== Description of the task ==
A stretch of the entries below is to be set down exactly, running from the line with "R59, R62, R63" through the line with "(log 26). That", both included, and no other line.

== Task inputs ==
/-- TELEGRAM_DISCARDED: framing and header errors discard at their byte, and a discard costs one count. From R44, R50, R51
and R54. -/
def Obligations.DiscardedTelegramIsCountedOnce : Prop :=
  (∀ (d : Byte) (rest : List RxByte),
    receiveBytes .ready [] (⟨d, false⟩ :: rest) = ⟨.skip, [], .discarded .framing⟩)
  ∧ (∀ (b : RxByte) (d : Byte) (rest : List RxByte),
    b.data = 0x5A →
    b.stop →
    receiveBytes .ready [] (b :: ⟨d, false⟩ :: rest) = ⟨.skip, [], .discarded .framing⟩)
  ∧ (∀ (d : Byte) (rest : List RxByte),
    d ≠ 0x5A →
    receiveBytes .ready [] (⟨d, true⟩ :: rest) = ⟨.skip, [], .discarded .badSync⟩)
  ∧ (∀ (sender : Byte) (rest : List RxByte),
    35 < sender.toNat →
    receiveBytes .ready [] (onTheLine [0x5A, sender] ++ rest) = ⟨.skip, [], .discarded .badSender⟩)
  ∧ (∀ (sender kind : Byte) (rest : List RxByte),
    sender.toNat ≤ 35 →
    (kind.toNat = 0 ∨ 6 < kind.toNat) →
    receiveBytes .ready [] (onTheLine [0x5A, sender, kind] ++ rest) = ⟨.skip, [], .discarded .unknownKind⟩)
  ∧ (∀ (sender kind length : Byte) (n : Nat) (rest : List RxByte),
    sender.toNat ≤ 35 →
    kindLength kind.toNat = some n →
    length.toNat ≠ n →
    receiveBytes .ready [] (onTheLine [0x5A, sender, kind, length] ++ rest) = ⟨.skip, [], .discarded .badLength⟩)
  ∧ (∀ (s : State) (bytes : List RxByte),
    s.act.line.Hears →
    endsInDiscard bytes →
    exec (.telegramDiscarded bytes) s =
      .next ({ s with act := { s.act with
      line := { s.act.line.heard s.clock bytes with
        errors := min 255 (s.act.line.errors + 1) } } }))

/-- LINE_IDLE and TELEGRAM_TORN: the line turns IDLE, the receiver READY, the line-stuck flag clear, and the access wait
begins. From R44, R50, R52, R54, R61 and R66. The clearing of the line-stuck flag in AWAIT_PERMIT makes the authority
check (R157, R158). The Sound premises are the unit's invariants. That a command ahead of its count changes nothing is
the model's choice (log 2); how a start bit shows itself is its (log 21). -/
def Obligations.LineIdleReadiesTheReceiver : Prop :=
  (∀ (s : State),
    s.act.line.ReceiverSound →
    (s.act.line.stuck = false ∨ s.act.coord.phase ≠ .awaitPermit ∨ s.act.line.mute ≠ none ∨ s.scanner.fault
        ∨ (s.act.coord.permit = false ∧ (s.scanner.active 7 = false ∨ s.act.coord.keyWithheld))) →
    s.act.line.condition = .busy →
    24 ≤ s.act.line.quietBits →
    s.act.line.receiver ≠ .assemble →
    exec .lineIdle s =
      .next ({ s with act := { s.act with
      line := ({ s.act.line with
        condition := .idle, rxBuf := [], stuck := false, inByte := false
        receiver := if s.act.line.sending then .skip else .ready }).rejudge s.clock } }))
  ∧ (∀ (s : State),
    s.act.line.ReceiverSound →
    (s.act.line.stuck = false ∨ s.act.coord.phase ≠ .awaitPermit ∨ s.act.line.mute ≠ none ∨ s.scanner.fault
        ∨ (s.act.coord.permit = false ∧ (s.scanner.active 7 = false ∨ s.act.coord.keyWithheld))) →
    s.act.line.receiver = .assemble →
    s.act.line.inByte = false →
    30 ≤ s.act.line.gapBits →
    exec .telegramTorn s =
      .next ({ s with act := { s.act with
      line := ({ s.act.line with
        condition := .idle, rxBuf := [], stuck := false, inByte := false, receiver := .ready
        errors := min 255 (s.act.line.errors + 1) }).rejudge s.clock } }))
  ∧ (∀ (s : State),
    (s.act.line.condition = .idle ∨ s.act.line.quietBits < 24 ∨ s.act.line.receiver = .assemble) →
    exec .lineIdle s =
      .next s)
  ∧ (∀ (s : State),
    (s.act.line.receiver ≠ .assemble ∨ s.act.line.inByte ∨ s.act.line.gapBits < 30) →
    exec .telegramTorn s =
      .next s)
  ∧ (∀ (s : State),
    s.act.line.Sound →
    s.act.line.condition = .busy →
    24 ≤ s.act.line.quietBits →
    s.act.line.receiver ≠ .assemble →
    s.act.line.stuck →
    s.act.coord.phase = .awaitPermit →
    (s.act.coord.permit ∨ (s.scanner.active 7 ∧ s.act.coord.keyWithheld = false)) →
    s.act.line.mute = none →
    s.scanner.fault = false →
    ∃ t, exec .lineIdle s = .next t ∧
      t = { s with act := { s.act with
        line := t.act.line
        seq := { s.act.seq with standDown := none }
        coord := { s.act.coord with phase := .bidding, quietStart := none, stagger := none } } }
      ∧ t.act.line.condition = .idle ∧ t.act.line.stuck = false ∧ t.act.line.rxBuf = [] ∧ t.act.line.inByte = false
      ∧ t.act.line.fast ∧ t.act.line.urgentDue ∧ t.act.line.restartAsked .bid ∧ t.act.line.errors = s.act.line.errors
      ∧ t.act.line.receiver = (if s.act.line.sending then s.act.line.receiver else .ready))
  ∧ (∀ (s : State),
    s.act.line.Sound →
    s.act.line.ReceiverSound →
    s.act.line.receiver = .assemble →
    s.act.line.inByte = false →
    30 ≤ s.act.line.gapBits →
    s.act.line.stuck →
    s.act.coord.phase = .awaitPermit →
    (s.act.coord.permit ∨ (s.scanner.active 7 ∧ s.act.coord.keyWithheld = false)) →
    s.act.line.mute = none →
    s.scanner.fault = false →
    ∃ t, exec .telegramTorn s = .next t ∧
      t = { s with act := { s.act with
        line := t.act.line
        seq := { s.act.seq with standDown := none }
        coord := { s.act.coord with phase := .bidding, quietStart := none, stagger := none } } }
      ∧ t.act.line.condition = .idle ∧ t.act.line.stuck = false ∧ t.act.line.rxBuf = [] ∧ t.act.line.inByte = false
      ∧ t.act.line.fast ∧ t.act.line.urgentDue ∧ t.act.line.restartAsked .bid
        ∧ t.act.line.errors = min 255 (s.act.line.errors + 1) ∧ t.act.line.receiver = .ready)

/-- LINE_BUSY: a dominant level makes the line BUSY, loses the access count and may start the line-stuck timer. From R44,
R50, R52, R61 and R66. How a start bit shows itself is the model's choice (log 21). -/
def Obligations.LineBusyLosesTheAccessCount : Prop :=
  (∀ (s : State) (start : Bool),
    exec (.lineBusy ⟨[], start⟩) s =
      .next ({ s with act := { s.act with
      line := { s.act.line with
        condition := .busy, quietBits := 0, idleCount := none
        inByte := (start || s.act.line.inByte) && s.act.line.receiver ≠ .skip
        stuckTimer :=
          if s.act.line.sending = false ∧ s.act.line.queue ≠ [] ∧ s.act.line.mute = none then
            some (s.act.line.stuckTimer.getD s.clock)
          else none } } }))
  ∧ (∀ (s : State) (start : Bool),
    s.act.line.Hears →
    exec (.lineBusy ⟨[⟨0x5A, true⟩], start⟩) s =
      .next ({ s with act := { s.act with
      line := ({ s.act.line with
        condition := .busy, receiver := .assemble, rxBuf := [0x5A], gapBits := 0, inByte := start
        quietBits := if start then 0 else 1 }).rejudge s.clock } }))
  ∧ (∀ (s : State) (b : RxByte) (rest : List RxByte) (start : Bool),
    s.act.line.receiver = .skip →
    ∃ t, exec (.lineBusy ⟨b :: rest, start⟩) s = .next t ∧
      t = { s with act := { s.act with line := t.act.line } } ∧ t.act.line.receiver = .skip
        ∧ t.act.line.condition = .busy ∧ t.act.line.idleCount = none
      ∧ t.act.line.inByte = false
      ∧ t.act.line.queue = s.act.line.queue ∧ t.act.line.errors = s.act.line.errors)

/-- TRANSMISSION_START sends the head once the idle count reaches class gap plus backoff; LDE and LTX carry its bytes bit
by bit. From R43, R55, R61 to R63 and R69. LineUnit.Sound is the unit's invariant. That a command ahead of its wait
changes nothing is the model's choice (log 2). -/
def Obligations.TransmissionStartsAtTheAccessWait : Prop :=
  (∀ (s : State) (e : TxEntry) (rest : List TxEntry) (n : Nat),
    s.act.line.Sound →
    s.act.line.queue = e :: rest →
    s.act.line.idleCount = some n →
    32 * ((match e.kind with
          | .state true => 0
          | .restart _ => 1
          | .state false => 2)
        + if e.collisions = 0 then 0 else 1 + (s.straps.stn.toNat + 5 * (e.collisions - 1)) % 40) ≤ n →
    exec .transmissionStart s =
      .next ({ s with act := { s.act with
      line := { s.act.line with
        sending := true, txBytes := s.telegramOf e, txBits := 0, receiver := .skip, rxBuf := [], inByte := false
        condition := .busy, quietBits := 0, idleCount := none, stuckTimer := none } } }))
  ∧ (∀ (s : State) (e : TxEntry) (rest : List TxEntry) (n : Nat),
    s.act.line.queue = e :: rest →
    s.act.line.idleCount = some n →
    n < 32 * ((match e.kind with
          | .state true => 0
          | .restart _ => 1
          | .state false => 2)
        + if e.collisions = 0 then 0 else 1 + (s.straps.stn.toNat + 5 * (e.collisions - 1)) % 40) →
    exec .transmissionStart s =
      .next s)
  ∧ (∀ (s : State),
    s.act.line.idleCount = none →
    exec .transmissionStart s =
      .next s)
  ∧ (∀ (l : LineUnit) (byte : Byte) (k j : Nat),
    l.sending →
    l.txBytes[k]? = some byte →
    j < 10 →
    l.txBits = 10 * k + j →
    (l.lde ↔ (j = 0 ∨ (1 ≤ j ∧ j ≤ 8 ∧ byte.getLsbD (j - 1) = false)))
      ∧ (l.lde → l.ltx = false))
  ∧ (∀ (l : LineUnit),
    (l.sending = false ∨ 10 * l.txBytes.length ≤ l.txBits) →
    l.lde = false)

/-- COLLISION aborts the transmission, counts it on the entry, and turns congestion on at the sixteenth. From R56, R57,
R59, R62, R63 and R65. That congestion's urgent notice meets the entry already back in the queue is the model's choice
(log 26). That a COLLISION reported with no transmission under way, or after its last stop bit, changes nothing is the
model's (log 25). What the line's quiet time is after the mismatch is the model's (log 20). -/
def Obligations.CollisionBacksOff : Prop :=
  (∀ (s : State) (e : TxEntry) (rest : List TxEntry),
    s.act.line.sending →
    s.act.line.txBits < 10 * s.act.line.txBytes.length →
    s.act.line.queue = e :: rest →
    (e.isState ∨ s.act.line.deferred = none) →
    (e.collisions ≠ 15 ∨ s.act.line.congested) →
    exec .collision s =
      .next ({ s with act := { s.act with
      line := ({ s.act.line with
        sending := false, txBytes := [], txBits := 0
        quietBits := if s.act.line.drivesDominant then s.act.line.quietBits else 0
        queue := ⟨e.kind, min 255 (e.collisions + 1), false⟩ :: rest }).rejudge s.clock } }))
  ∧ (∀ (s : State) (e : TxEntry) (rest : List TxEntry),
    s.act.line.sending →
    s.act.line.txBits < 10 * s.act.line.txBytes.length →
    s.act.line.queue = e :: rest →
    e.collisions = 15 →
    s.act.line.congested = false →
    ∃ t, exec .collision s = .next t ∧
      t = { s with act := { s.act with line := t.act.line } } ∧ t.act.line.congested ∧ t.act.line.sending = false
        ∧ t.act.line.urgentDue)
  ∧ (∀ (s : State) (e : TxEntry) (rest : List TxEntry),
    s.act.line.Sound →
    s.act.line.sending →
    s.act.line.txBits < 10 * s.act.line.txBytes.length →
    s.act.line.queue = e :: rest →
    e.kind = .restart .claim →
    s.act.line.deferred = some .yield →
    (e.collisions ≠ 15 ∨ s.act.line.congested) →
    ∃ t, exec .collision s = .next t ∧
      t = { s with act := { s.act with line := t.act.line } } ∧ t.act.line.queue = rest
        ∧ t.act.line.deferred = none ∧ t.act.line.sending = false)
  ∧ (∀ (s : State) (e : TxEntry) (rest : List TxEntry) (h k : RestartKind),
    s.act.line.Sound →
    s.act.line.sending →
    s.act.line.txBits < 10 * s.act.line.txBytes.length →
    s.act.line.queue = e :: rest →
    e.kind = .restart h →
    s.act.line.deferred = some k →
    (h ≠ .claim ∨ k ≠ .yield) →
    (e.collisions ≠ 15 ∨ s.act.line.congested) →
    ∃ t, exec .collision s = .next t ∧
      t = { s with act := { s.act with line := t.act.line } } ∧ t.act.line.queue = ⟨.restart k, 0, false⟩ :: rest
        ∧ t.act.line.deferred = none
      ∧ t.act.line.sending = false ∧ t.act.line.congested = s.act.line.congested)
  ∧ (∀ (s : State),
    (s.act.line.sending = false ∨ 10 * s.act.line.txBytes.length ≤ s.act.line.txBits) →
    exec .collision s =
      .next s)
  ∧ (∀ (i j n : Nat),
    i < 32 →
    j < 32 →
    i ≠ j →
    1 ≤ n →
    1 ≤ backoffSlots i n ∧ backoffSlots i n ≤ 40 ∧ backoffSlots i n ≠ backoffSlots j n)

/-- TRANSMISSION_COMPLETE removes the sent entry, clears congestion, restarts the heartbeat or tells the coordinator. From
R57, R59, R64, R65, R68, R158 and R161. The Sound premises are the model's invariants; that a command ahead of its bit
changes nothing is the model's choice (log 2). -/
def Obligations.CompletionLeavesTheQueue : Prop :=
  (∀ (s : State) (e : TxEntry) (rest : List TxEntry),
    s.act.line.Sound →
    s.act.line.sending →
    s.act.line.queue = e :: rest →
    10 * s.act.line.txBytes.length ≤ s.act.line.txBits →
    e.isState →
    exec .transmissionComplete s =
      .next ({ s with act := { s.act with
      line := ({ s.act.line with
        sending := false, txBytes := [], txBits := 0, congested := false, heartbeat := some s.clock
        queue := if e.resend then ⟨.state true, 0, false⟩ :: rest else rest }).rejudge s.clock } }))
  ∧ (∀ (s : State) (e : TxEntry) (rest : List TxEntry),
    s.act.line.Sound →
    s.act.line.sending →
    s.act.line.queue = e :: rest →
    10 * s.act.line.txBytes.length ≤ s.act.line.txBits →
    e.kind = .restart .bid →
    s.act.line.deferred = none →
    s.act.coord.phase = .bidding →
    s.act.coord.bidWindow = none →
    s.act.coord.claimPending = false →
    exec .transmissionComplete s =
      .next ({ s with act := { s.act with
        line := ({ s.act.line with sending := false, txBytes := [], txBits := 0, congested := false, queue := rest }).rejudge s.clock
        coord := { s.act.coord with bidWindow := some (s.clock + 2000) } } }))
  ∧ (∀ (s : State) (e : TxEntry) (rest : List TxEntry),
    s.Sound →
    s.act.line.sending →
    s.act.line.queue = e :: rest →
    10 * s.act.line.txBytes.length ≤ s.act.line.txBits →
    e.kind = .restart .claim →
    s.act.line.deferred = none →
    s.act.coord.phase = .bidding →
    s.act.coord.claimPending →
    ∃ t, exec .transmissionComplete s = .next t ∧
      t = { s with act := { s.act with
        line := t.act.line
        coord := { s.act.coord with
          phase := .contest, claimPending := false, contest := some (s.clock + 2000) } } }
      ∧ t.act.line.sending = false ∧ t.act.line.congested = false ∧ t.act.line.heartbeat = s.act.line.heartbeat
      ∧ t.act.line.urgentDue ∧ t.act.line.restartAsked .claim = false)
  ∧ (∀ (s : State) (e : TxEntry) (rest : List TxEntry),
    s.act.line.Sound →
    s.act.line.sending →
    s.act.line.queue = e :: rest →
    10 * s.act.line.txBytes.length ≤ s.act.line.txBits →
    (e.kind = .restart .yield ∨ e.kind = .restart .done ∨ (e.isState = false ∧ s.act.coord.phase ≠ .bidding)) →
    s.act.line.deferred = none →
    exec .transmissionComplete s =
      .next ({ s with act := { s.act with
      line := ({ s.act.line with sending := false, txBytes := [], txBits := 0, congested := false, queue := rest }).rejudge s.clock } }))
  ∧ (∀ (s : State) (e : TxEntry) (rest : List TxEntry) (k : RestartKind),
    s.act.line.Sound →
    s.act.line.sending →
    s.act.line.queue = e :: rest →
    10 * s.act.line.txBytes.length ≤ s.act.line.txBits →
    e.isState = false →
    s.act.line.deferred = some k →
    ∃ t, exec .transmissionComplete s = .next t ∧
      t.act.line.deferred = none ∧ t.act.line.sending = false ∧ ⟨.restart k, 0, false⟩ ∈ t.act.line.queue)
  ∧ (∀ (s : State),
    (s.act.line.sending = false ∨ s.act.line.txBits < 10 * s.act.line.txBytes.length) →
    exec .transmissionComplete s =
      .next s)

== Completed exercise ==
R59, R62, R63 and R65. That congestion's urgent notice meets the entry already back in the queue is the model's choice
(log 26). That a COLLISION reported with no transmission under way, or after its last stop bit, changes nothing is the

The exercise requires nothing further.